The data presented above suggest that the antitumor efficacy of CaSm antisense gene therapy is significantly greater than would be expected based upon the transduction efficiencies observed. One hypothesis to explain these results is that CaSm downregulation induces a local bystander effect, inhibiting the growth of untransduced cells. To address this hypothesis, we performed tumor challenge experiments with mixtures of transduced and untransduced Panc02 PC cells. First, we evaluated transducibility of Panc02 cells with Ad-LacZ with a dose–response experiment (Fig. 4A). Subsequently, cultured cells were transduced at a multiplicity of infection (m.o.i.) of 100, resulting in transduction of approximately 90% of Panc02 cells (Fig. 4A). Initial experiments indicated that tumor volumes at the time of analysis were proportional directly to the number of viable cells used to establish the tumor and that pretreatment of up to 50% of the cells with Ad-LacZ had no impact on the efficiency of tumor formation (Fig. 4B). Panc02 cells pretreated with Ad-LacZ established tumors with an efficiency similar to that of untreated cells and grew at the same rate. On the other hand, pretreatment with Ad-CaSm resulted in complete loss of the ability to establish tumors (Fig. 4B). Next, we examined the impact of mixing a constant number (5 10⁵) of untreated Panc02 cells with different numbers of cells treated with Ad-CaSm, which do not contribute to tumor establishment and growth (Fig. 4B). Pretreatment of 50% of Panc02 cells with Ad-CaSm inhibited tumor growth of the mixed tumor cell population up to 80% compared to tumors initiated by untransduced Panc02 cells alone (Fig. 4C) or by a mixture of untransduced and Ad-LacZ-transduced Panc02 cells (Fig. 4B). The efficiency with which tumor growth was suppressed correlated with the percentage of Panc02 cells pretreated with Ad-CaSm in the tumor-initiating population (Fig. 4C).

Figure 4.

Ad-CaSm-transduced Panc02 cells suppress the tumorigenic potential of untransduced cells. (A) Cultured Panc02 cells are efficiently transduced by Ad vectors. Cells were transduced at the indicated m.o.i. with Ad-LacZ and stained with X-gal 36 h later. Transduced and untransduced cells were scored as described under Materials and Methods. Percent transduction is reported as the mean SEM (n = 3). (B) Tumor growth is proportional to the number of untreated cells in the establishing population, and tumor growth is unaffected by preinfection with Ad-LacZ but eliminated by preinfection with Ad-CaSm. C57BL/6 mice were subcutaneously injected on day 0 with Panc02 cells that were either untreated or pretreated (m.o.i. of 100) 16 h previously, as indicated. Tumor volumes on day 15 are reported as means SEM (n = 6). ^**P < 0.001 compared with untreated or Ad-LacZ-pretreated cells. (C) Tumor volume decreases with the increasing numbers of Ad-CaSm-treated cells in the establishing population. Tumors were established and evaluated as described for B. ^*P < 0.05 compared with 5 10⁵ untreated cells only.

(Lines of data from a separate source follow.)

-- ==== Sys2Proof/Certificates/Slice0/Obligations.lean ====
section
/-! DEFINITION. The statements for the provers. Beside each statement stand the terms it uses that the rules define and the model's own
definitions do not. -/

open Sys2Proof Sys2Proof.Machine

/-- The command answers a next state, of which `P` holds. -/
def Claims.gives (i : Instr) (s : State) (P : State → Prop) : Prop := ∃ s', exec i s = .next s' ∧ P s'

/-! ## Steps and reset -/

/-- An error leaves the bytes of its cells and makes their unit flawed or unreadable, or changes bytes and tells nothing; a command that
reads cells meets the errors it names before it reads (R193, R370; that they arise then is the model's choice, log 8). -/
def Claims.ErrorsArise : Prop :=
  ∀ s : State,
    (∀ (c : CoreId) (w : Nat), w < 2 ^ 23 →
      (SameMem s (s.struck [.granCe c w]) ∧ cellGet false ((s.struck [.granCe c w]).core c).gran.flaws w = true)
      ∧ (SameMem s (s.struck [.granUe c w]) ∧ (s.struck [.granUe c w]).wordBad c w = true)
      ∧ ∀ x : BitVec 64, (s.struck [.granData c w x]).granBytes c (8 * w) 8 = leBytes 8 x.toNat
        ∧ ∀ v, (s.struck [.granData c w x]).wordBad c v = s.wordBad c v)
    ∧ (∀ l < 2 ^ 31, (SameMem s (s.struck [.dramCe l]) ∧ cellGet false (s.struck [.dramCe l]).dram.flaws l = true)
      ∧ (SameMem s (s.struck [.dramUe l]) ∧ cellGet false (s.struck [.dramUe l]).dram.poison l = true)
      ∧ ∀ x : BitVec 512, (s.struck [.dramData l x]).dramBytes (64 * l) 64 = leBytes 64 x.toNat
        ∧ (s.struck [.dramData l x]).dram.poison = s.dram.poison)
    ∧ ∀ errs : List Upset, let u := s.struck errs
      (∀ c : CoreId, (∀ a, exec (.lineFetch c a errs) s = exec (.lineFetch c a []) u)
        ∧ exec (.storeBufferDrain c errs) s = exec (.storeBufferDrain c []) u
        ∧ exec (.scalarLoadReturn c errs) s = exec (.scalarLoadReturn c []) u
        ∧ (∀ k, exec (.vectorLoadReturn c errs k) s = exec (.vectorLoadReturn c [] k) u)
        ∧ ∀ free, exec (.scrubLine c errs free) s = exec (.scrubLine c [] free) u)
      ∧ (∀ h : Hd, exec (.reti h errs) s = exec (.reti h []) u)
      ∧ ∀ ch : DramCh, (∀ tag, exec (.dramReadDone ch tag errs) s = exec (.dramReadDone ch tag []) u)
        ∧ exec (.dramScrubLine ch errs) s = exec (.dramScrubLine ch []) u

/-- A step runs the command at the front of the queue with the queue's rest; with an empty queue nothing passes but edges of the clocks
that run, which their counters and the cores' own clocks count, and errors that arise in the memory cells (the model's choice, log 1,
7, 8); what such an error does. -/
def Obligations.StepRunsFront : Prop :=
  Claims.ErrorsArise ∧
  (∀ (c : Instr) (rest : List Instr) (s : State),
    step { s with pending := c :: rest } = exec c { s with pending := rest })
  ∧ ∀ s : State, s.pending = [] →
    let n := fun d : Dom => if s.clockRuns d then Config.edges d s.idle else 0
    ∃ s', step s = .next s'
      ∧ s' = { s with csr := s'.csr, mirror := s'.mirror, cores := s'.cores, dram := s'.dram, ticks := s'.ticks, idle := s.idle + 1 }
      ∧ FieldsBut s s' ((List.finRange 6).map (fun c => (Reg.CORE_VEC_ON_CC_COUNT, c.val, 0)))
      ∧ (∀ c : CoreId, s'.core c
          = { s.core c with seq := { (s.core c).seq with cc := (s.core c).seq.cc + n .cc }, gran := (s'.core c).gran })
      ∧ (∀ d : Dom, d ≠ .cc → s'.tick (domCode d) = (s.tick (domCode d) + n d) % 2 ^ 64)
      ∧ ((∀ c : CoreId, (s.core c).seq.cc ≤ s.tick 0) → s.tick 0 + n .cc < 2 ^ 64 → s'.tick 0 = s.tick 0 + n .cc)
      ∧ (Config.upsets s.idle = [] → s'.dram = s.dram ∧ ∀ c : CoreId, (s'.core c).gran = (s.core c).gran)

/-- After power-on every register holds the reset value of its table, start-up has not begun, every task is FREE, the vector units are
down, nothing is held by a lock or queued, and the byte memories are in canonical form with every byte at the value an unlisted
one reads as (R20, R95, R139, R444; those values and those of registers with no reset value in the spec are the model's choice, log
4 and 6). -/
def Obligations.ResetState : Prop :=
  let s := State.reset
  (∀ (r : RegFam) (u i : Nat), s.csrGet r u i = r.rst) ∧ s.rd Reg.MGMT_BOOT_STAT_PHASE 0 0 = 0 ∧ s.mgmt.resetLow = true
  ∧ (∀ (c : CoreId) (t : TaskId), (s.task c t).st = .free ∧ (s.task c t).rstk = [] ∧ srTASK (s.task c t).sr = t.val)
  ∧ (∀ c : CoreId, (s.core c).vec.pwr = .down ∧ (s.core c).seq.running = none ∧ (s.core c).loom.jobs = [])
  ∧ (∀ l, s.lock l = Lock.idle) ∧ (∀ d, s.tick d = 0) ∧ s.pending = [] ∧ s.outbox = [] ∧ s.memOk
  ∧ ∀ a, cellGet 0 s.dram.bytes a = 0 ∧ cellGet 0xFF s.flash a = 0xFF ∧ ∀ c : CoreId, cellGet 0 (s.core c).gran.bytes a = 0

Full figure and legend (84K)

These results supported the hypothesis that the antitumor efficacy of CaSm antisense gene therapy in vivo was being enhanced by a bystander effect. To characterize this effect further, we wanted to determine if we could reproduce this phenomenon in vitro and assess whether it was being mediated by a soluble factor. We collected conditioned medium (CM) from cultured Panc02 cells that were transduced with Ad-CaSm or appropriate controls. Then, we treated the CM with adenovirus-neutralizing antibody 1D6.14 to negate the effect of any potential vector carryover. Antibody 1D6.14 has previously been shown to inhibit adenoviral infection by binding to the fiber knob and inhibiting attachment to the coxsackie adenovirus receptor²². We then mixed the CM with fresh medium at the concentration indicated and added it to untransduced Panc02 cells. We measured the cell viability by 1-(4,5-dimethylthiazol-2-yl)-3,5-diphenyltetrazolium bromide (MTT) assay after 96 h. As shown in Fig. 5A, CM from Ad-CaSm-treated Panc02 cells resulted in a dose-dependent decrease in the number of viable untransduced Panc02 cells. Undiluted Ad-CaSm CM (100% CM) resulted in an 80% reduction in the number of viable cells, compared to a 4% reduction resulting from 100% culture with conditioned medium from the Ad-LacZ-transduced Panc02 cells (Fig. 5A). To investigate further the mechanism responsible for this loss of cell viability, we analyzed the levels of apoptosis in untransduced Panc02 cells following treatment with CM. After 72 h of culture in the CM, Ad-CaSm CM was able to induce apoptosis in untransduced cells in a dose-dependent manner (Fig. 5B), and the levels of apoptosis were comparable to the losses of cell viability at each level of CM treatment. This effect was unlikely to be caused by Ad-CaSm carryover to fresh Panc02 cells, since under our experimental conditions (including treatment with Ad-neutralizing antibody 1D6.14), less than 2% of cells were transduced when treated with 100% CM from Ad-LacZ-transduced cells (Fig. 5C).

Figure 5.

The bystander effect induced in Ad-CaSm-transduced Panc02 cells is mediated by a soluble factor. Conditioned media were prepared from Panc02 cells transduced with Ad-CaSm, Ad-LacZ, or untransduced cells. (A) Panc02 cells were treated for 96 h with (lane 1) 100% CM from Ad-LacZ-infected cells or CM from Ad-CaSm-infected cells at (lane 2) 25%, (lane 3) 50%, or (lane 4) 100%. Cell viability was determined using the MTT assay. Data represent % of viability as means SEM (n = 3). ^*P < 0.05 or ^**P < 0.001 compared with 100% CM from Ad-LacZ-infected cells. (B) Panc02 cells were treated for 72 h with 100% CM from Ad-LacZ- or Ad-CaSm-infected cells as indicated in (A). The % of cells undergoing apoptosis was determined by flow cytometry with propidium iodide staining. Data points represent % of cells with a sub-G1 DNA content as means SEM (n = 3). ^*P < 0.05 compared with 100% CM from Ad-LacZ-infected cells. (C) The extent of Ad vector carryover as determined by X-gal staining of Panc02 cells treated with 100% CM from Ad-LacZ-transduced cells and with Ad fiber knob-binding (neutralizing) 1D6.14 antibody or mouse IgG_2a (isotype control; BD Biosciences). ^*P < 0.05 compared with isotype control antibody.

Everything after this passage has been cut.